Canadian astrophysicist

Arthur Bruce McDonald P.Eng (born August 29, 1943) is a Canadian astrophysicist. McDonald is the director of the Sudbury Neutrino Observatory Collaboration and held the Gordon and Patricia Gray Chair in Particle Astrophysics at Queen's University in Kingston, Ontario from 2006 to 2013. He was awarded the 2015 Nobel Prize in Physics jointly with Japanese physicist Takaaki Kajita.

== Early life ==

Arthur McDonald was born on August 29, 1943, in Sydney, Nova Scotia. He graduated with a B.Sc. in physics in 1964 and M.Sc. in physics in 1965 from Dalhousie University in Nova Scotia. He then obtained his Ph.D. in physics in 1969 from the California Institute of Technology. McDonald cited a high school math teacher and his first-year physics professor at Dalhousie as his inspirations for going into the field of physics.

== Academic career ==
Arthur McDonald worked as a research officer at the Chalk River Nuclear Laboratories northwest of Ottawa from 1969 to 1982. He became professor of physics at Princeton University from 1982 to 1989, leaving Princeton to join Queen's University where he was a professor from 1989 to 2013.
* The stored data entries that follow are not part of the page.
/-- A state that counts off-symbols up to 36 emits the guard (R161). -/
theorem emits_fanGuard {state : Nat → α} {after : Option α}
    (hmore : ∀ g, g < 35 → next (state g) = (false, some (state (g + 1)))) (hlast : next (state 35) = (false, after)) :
    Emits next (some (state 0)) fanGuard after :=
  (emits_flatMap_range (state := fun g => some (state g)) fun g hg => emits_cons (hmore g hg) (emits_nil _)).append
    (emits_cons hlast (emits_nil _))

/-- A framer that stops has emitted its whole output once it has had the steps for it. -/
theorem Emits.framerRun_eq {state : Option α} {w : BitString} {n : Nat} (h : Emits next state w none)
    (hn : w.length ≤ n) : framerRun next n state = w := by
  obtain ⟨k, rfl⟩ := Nat.exists_eq_add_of_le hn
  rw [h k, framerRun_none, List.append_nil]

end

theorem flatMap_range_const (n : Nat) (s : BitString) : ((List.range n).flatMap fun _ => s) = rep n s := by
  rw [List.flatMap_def, List.map_const', List.length_range, rep]

/-- The mapped field is made of the groups of its bits in turn (R160). -/
theorem flatMap_range_sym (s : BitString) :
    ((List.range s.length).flatMap fun b => sym (s.getD b false)) = mod3 s := by
  have hbits : (List.range s.length).map (fun b => s.getD b false) = s :=
    List.ext_getElem (by simp) fun i _ hi => by simp [hi]
  calc ((List.range s.length).flatMap fun b => sym (s.getD b false))
      = ((List.range s.length).map fun b => s.getD b false).flatMap sym := (List.flatMap_map ..).symm
    _ = mod3 s := by rw [hbits, mod3]

/-- The framer before the group of field bit `b` in copy `r`; once the 13 bits are out, before the copy's guard. -/
def FanFramer.atBit (r b : Nat) : FanFramer :=
  if b = 13 then { phase := .trail, g := 0, b := 13, p := 0, r := r }
  else { phase := .pay, g := 36, b := b, p := 0, r := r }

/-- The framer after `r` copies of the payload, each with its guard. -/
def FanFramer.afterCopies (reps r : Nat) : Option FanFramer :=
  if r = reps then none else some (FanFramer.atBit (r + 1) 0)

section
variable (field : BitString) (reps : Nat)

theorem fanFramer_emits_lead :
    Emits (FanFramer.next field reps) (some .start) fanGuard (some (FanFramer.atBit 1 0)) :=
  emits_fanGuard (state := fun g => { FanFramer.start with g := g })
    (fun g hg => by simp [FanFramer.next, FanFramer.start, hg.ne]) rfl

theorem fanFramer_emits_trail (r : Nat) :
    Emits (FanFramer.next field reps) (some (FanFramer.atBit r 13)) fanGuard (FanFramer.afterCopies reps r) :=
  emits_fanGuard (state := fun g => { FanFramer.atBit r 13 with g := g })
    (fun g hg => by simp [FanFramer.next, FanFramer.atBit, hg.ne]) rfl

theorem fanFramer_emits_group (r : Nat) {b : Nat} (hb : b < 13) :
    Emits (FanFramer.next field reps) (some (FanFramer.atBit r b)) (sym (field.getD b false))
      (some (FanFramer.atBit r (b + 1))) := by
  rw [FanFramer.atBit, if_neg hb.ne]
  refine emits_cons rfl (emits_cons rfl (emits_cons ?_ (emits_nil _)))
  by_cases hlast : b + 1 = 13
  · obtain rfl : b = 12 := by omega
    rfl
  · simp [FanFramer.atBit, FanFramer.next, groupSymbol, hlast]

end

section
variable {field : BitString} (hfield : field.length = 13)
include hfield

theorem fanFramer_emits_copy (reps r : Nat) :
    Emits (FanFramer.next field reps) (some (FanFramer.atBit r 0)) (mod3 field ++ fanGuard)
      (FanFramer.afterCopies reps r) := by
  have hpay := emits_flatMap_range (state := fun b => some (FanFramer.atBit r b)) fun b (hb : b < 13) =>
    fanFramer_emits_group field reps r hb
  rw [← hfield, flatMap_range_sym, hfield] at hpay
  exact hpay.append (fanFramer_emits_trail field reps r)

theorem fanFramer_emits_fanModulate {reps : Nat} (hreps : 1 ≤ reps) :
    Emits (FanFramer.next field reps) (some .start) (fanModulate field reps) none := by
  have hcopies := emits_flatMap_range (state := FanFramer.afterCopies reps) fun r (hr : r < reps) => by
    rw [FanFramer.afterCopies, if_neg hr.ne]
    exact fanFramer_emits_copy hfield reps (r + 1)
  rw [flatMap_range_const, FanFramer.afterCopies, FanFramer.afterCopies, if_neg (by omega), if_pos rfl] at hcopies
  exact (fanFramer_emits_lead field reps).append hcopies

end

/-- Settles O45: the framer stops after emitting the fan stream, which has 36 + 75·R symbols. -/
theorem sequentialFanFramerIsFanModulate : Obligations.SequentialFanFramerIsFanModulate := by
  intro field reps n hfield hreps hn
  exact (fanFramer_emits_fanModulate hfield hreps).framerRun_eq ((length_fanModulate_field hfield reps).trans_le hn)

end Sys2Proof.Machine
end

section
/-! PROOFS. The mattress encoder (R180 to R187): its checksum, and what a mattress build leaves in the result
registers. -/

namespace Sys2Proof.Machine

@[simp] theorem popcount_flagString (b : Bool) : popcount (flagString b) = b.toNat := by
  simp [flagString]

@[simp] theorem val_flagString (b : Bool) : val (flagString b) = b.toNat := by
  simp [flagString, val_cons]

@[simp] theorem val_zeros (n : Nat) : val (zeros n) = 0 := by
  induction n with
  | zero => rfl
  | succ n ih => rw [zeros, List.replicate_succ, val_cons, ← zeros, ih]; simp

/-- A field of the command that fills its string is read back from it (R9, R11). -/
theorem val_bin_toNat {n : Nat} (v : BitVec n) : val (bin n v.toNat) = v.toNat := by
  rw [val_bin, Nat.mod_eq_of_lt v.isLt]

/-- Six bits hold the count of any string shorter than 64 bits (R181). -/
theorem val_checksum {p : BitString} (h : p.length < 2 ^ 6) : val (checksum p) = popcount p := by
  rw [checksum, val_bin, Nat.mod_eq_of_lt ((popcount_le_length p).trans_lt h)]

/-- The count of 1 bits moves by the difference of the bit written and the bit replaced (R186). -/
theorem popcount_set {p : BitString} {i : Nat} (h : i < p.length) (b : Bool) :
    popcount (p.set i b) + p[i].toNat = popcount p + b.toNat := by
  have hcount : popcount (p.set i b) = popcount p - p[i].toNat + b.toNat := by
    simp [popcount, List.count_set h, Bool.toNat, Bool.cond_eq_ite]
  have hheld : p[i].toNat ≤ popcount p := by
    cases hbit : p[i] with
    | false => exact Nat.zero_le _
    | true => exact List.count_pos_iff.mpr (hbit ▸ List.getElem_mem h)
  omega

/-- How many operand bits of a mattress command are 1 (R184). -/
def MatCmd.ones (m : MatCmd) : Nat :=
  popcount (bin 3 m.zone.toNat) + popcount (bin 5 m.code.toNat) + popcount (bin 4 m.heat.toNat)
    + m.stayOn.toNat + m.preheat.toNat + m.on.toNat

/-- The four constant bits of a payload are 0 (R184). -/
theorem popcount_matPayload (m : MatCmd) : popcount (matPayload m) = m.ones := by
  simp only [matPayload, MatCmd.ones, popcount_append, popcount_zeros, popcount_flagString]
  omega

/-- The payload as the sum of its operands at their places (R183). -/
theorem val_matPayload (m : MatCmd) :
    val (matPayload m) = m.zone.toNat * 2 ^ 16 + m.code.toNat * 2 ^ 11 + m.heat.toNat * 2 ^ 4
      + m.stayOn.toNat * 2 ^ 2 + m.preheat.toNat * 2 + m.on.toNat := by
  simp only [matPayload, val_append, val_bin_toNat, val_zeros, val_flagString, length_bin, length_zeros,
    length_flagString]
  omega

/-- The field as a number: the checksum stands above the 19 payload bits (R182, R183). -/
theorem val_matEncode (m : MatCmd) : val (matEncode m) = m.ones * 2 ^ 19 + val (matPayload m) := by
  rw [matEncode, val_append, length_matPayload, val_checksum (by simp), popcount_matPayload]

/-- A count below 16 leaves the two leading bits of its six 0 (R184). -/
theorem bin_six_of_lt {n : Nat} (h : n < 16) : bin 6 n = false :: false :: bin 4 n := by
  rw [bin_succ, bin_succ, Nat.testBit_lt_two_pow (h.trans (by decide)), Nat.testBit_lt_two_pow h]

/-- Settles O48: the count is at most 15, so the checksum is the count and its two leading bits are 0. -/
theorem checksumCountsTheOperandBits : Obligations.ChecksumCountsTheOperandBits := by
  intro m
  have hones := popcount_matPayload m
  have hmax := popcount_matPayload_le m
  have hbits := bin_six_of_lt (Nat.lt_succ_of_le hmax)
  refine ⟨hones, hones.symm.trans_le hmax, (val_checksum (by simp)).trans hones, ?_, ?_⟩
  · rw [checksum, hbits]; rfl
  · rw [checksum, hbits]; rfl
McDonald was a visiting scientist at the European Organization for Nuclear Research (CERN) in Geneva in 2004.

In 2013 McDonald became a professor emeritus of Queen's University in Kingston, Canada. He continues to be active in basic research in Neutrinos and Dark Matter at the SNOLAB underground Laboratory and was a past member of the board of the Perimeter Institute for Theoretical Physics.
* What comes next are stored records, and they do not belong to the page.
/-- A GRPSET write still to be made (10 R236): a die's table copy or a member tile. -/
inductive GrpTarget where
  | die (d : DieId)
  | tile (t : TileId)
  deriving DecidableEq, Repr, Inhabited

/-- What K waits for (06 R98). access: a load, store or atomic has left K and waits at its link or for a slot that is being freed (19 R384,
R391, 17 R351). -/
inductive KWait where
  | access (ea : Word)
  | subon (d : Reg) (e : Nat) (pubTile size pubBase subBase : Nat)
  | suboff (d : Reg) (e : Nat) (removed : Option Nat)
  | chresync (d : Reg) (ch : Nat)
  | grpset (g n master : Nat) (members : List Nat) (left : List GrpTarget)
  deriving DecidableEq, Repr, Inhabited

/-- State of the K sequencer. ended: EXIT has ended K. since is the cycle at which its present wait began. -/
structure KState where
  regs : Vector Word 32
  kt : Vector Word 8
  pc : Word
  trap : Bool
  ended : Bool
  pend : Option KWait
  since : Option Nat
  clk : Clk
  deriving DecidableEq, Repr, Inhabited

/-- An entry of a token queue: its payload and the clock of the instruction that pushed it. -/
structure Tok where
  pay : BitVec 32
  clk : Clk
  deriving DecidableEq, Repr, Inhabited

/-- An entry that a word has popped from a queue: the word's number, the queue's pusher and the entry. A fault of an earlier memory instruction puts it
back (07 R139). -/
structure Popped where
  n : Nat
  from_ : Sequencer
  tok : Tok
  deriving DecidableEq, Repr, Inhabited

/-- State of the L or S sequencer. resv: the stopped instruction holds push reservations (06 R133). sent: the cycle
and address of an access of its word that waits at a link (23 R415). trail: what the words issued since the
oldest unfinished request have popped, newest last. -/
structure LSState where
  regs : Vector Word 32
  preds : BitVec 8
  lc : Vector Loop 4
  pc : Word
  stop : Option StopRec
  resv : Bool
  since : Option Nat
  sent : Option (Nat × Word)
  trail : List Popped
  clk : Clk
  deriving DecidableEq, Repr, Inhabited

/-- The rotating region (09 R208). -/
structure Rot where
  q : Nat
  r : Nat
  stages : Nat
  rb : Nat
  deriving DecidableEq, Repr, Inhabited

/-- A loop-buffer ring (09 R209). -/
structure Ring where
  q : Nat
  len : Nat
  v : Bool
  deriving DecidableEq, Repr, Inhabited

/-- An entry of the bypass network (08 R175). -/
structure Bypass where
  reg : BitVec 11
  v : Bool
  transient : Bool
  val : Vec
  deriving DecidableEq, Repr, Inhabited

/-- A write of C that waits for the command of its own bundle (08 R189, 09 R211). -/
inductive Held where
  | codebook (t : Vector (BitVec 32) 256)
  | tile (n : Fin 8) (v : Word)
  | acc (n : Fin 4) (v : Word)
  deriving DecidableEq, Repr, Inhabited

/-- State of the C sequencer. heldPush names the pushes that the bundle with a held write still owes (04 R76). -/
structure CState where
  p : Vector Mask 8
  lc : Vector Loop 4
  pc : Word
  stop : Option StopRec
  resv : Bool
  since : Option Nat
  clk : Clk
  rot : Rot
  rings : Vector Ring 8
  tv : Vector Word 8
  av : Vector Word 4
  md : Vector (BitVec 512) 16
  ft : Vector (BitVec 32) 16
  codebook : Vector (BitVec 32) 256
  bypass : List Bypass
  held : Option Held
  heldPush : BitVec 3
  deriving DecidableEq, Repr, Inhabited

/-- A guard slot (06 R112). -/
inductive Guard where
  | free | yes | no
  deriving DecidableEq, Repr, Inhabited

/-- A token queue (10 R231): head slot number, entries in order, and the reservations, in the order of their words: each has its word's
number and, when the word has finished behind an unfinished one, its entry (15 R327, log 84). -/
structure TokQ where
  head : Nat
  items : List Tok
  wait : List (Nat × Option Tok)
  deriving DecidableEq, Repr, Inhabited

/-- The reservation count V of a token queue. -/
def TokQ.resv (z : TokQ) : Nat := z.wait.length

/-- A copy descriptor (07 R155, R157, R159). Spaces are the codes 0 S, 1 M, 2 L, 3 F, 5 H; rows and strides are those of CPY2. -/
structure CopyDesc where
  src : Nat
  dst : Nat
  len : Nat
  srcSpace : Nat
  dstSpace : Nat
  bar : Option Nat
  rows : Nat
  srcStride : Int
  dstStride : Int
  deriving DecidableEq, Repr, Inhabited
His visiting positions include CERN, University of Washington (1978), Los Alamos National Laboratory (1981), University of Hawaii (2004, 2009), University of Oxford (2003, 2009), Queen's University (1988).

== Research ==

McDonald presenting himself and his research

Physicists have been investigating whether or not neutrinos have mass. Since the late 1960s, experiments have hinted that neutrinos may have mass. Theoretical models of the Sun predict that neutrinos should be made in large numbers. Neutrino detectors on the Earth have repeatedly seen fewer than the expected number of neutrinos. Because neutrinos come in three varieties (electron, muon, and tau neutrinos), and because solar neutrino detectors have been primarily sensitive only to electron neutrinos, the preferred explanation over the years is that those "missing" neutrinos had changed, or oscillated, into a variety for which the detectors had little or no sensitivity. If a neutrino oscillates, according to the laws of quantum mechanics, then it must have a mass.

In 1984, McDonald's collaborator Herb Chen at the University of California, Irvine suggested the advantages of using heavy water as a detector for solar neutrinos. Unlike previous detectors, using heavy water would make the detector sensitive to two reactions, one reaction sensitive to all neutrino flavours, the other sensitive to only the electron neutrino. Thus, such a detector could measure neutrino oscillations directly. Chen, Professor George Ewan, Professor David Sinclair, McDonald, and 12 other scientists formed the original Sudbury Neutrino Observatory (SNO) collaboration to exploit this idea in 1984. SNO was to be a detector facility using 1000 tonnes of heavy water located 6800 ft underground in a mine outside Sudbury, Ontario. Chen died of leukemia in November 1987, however.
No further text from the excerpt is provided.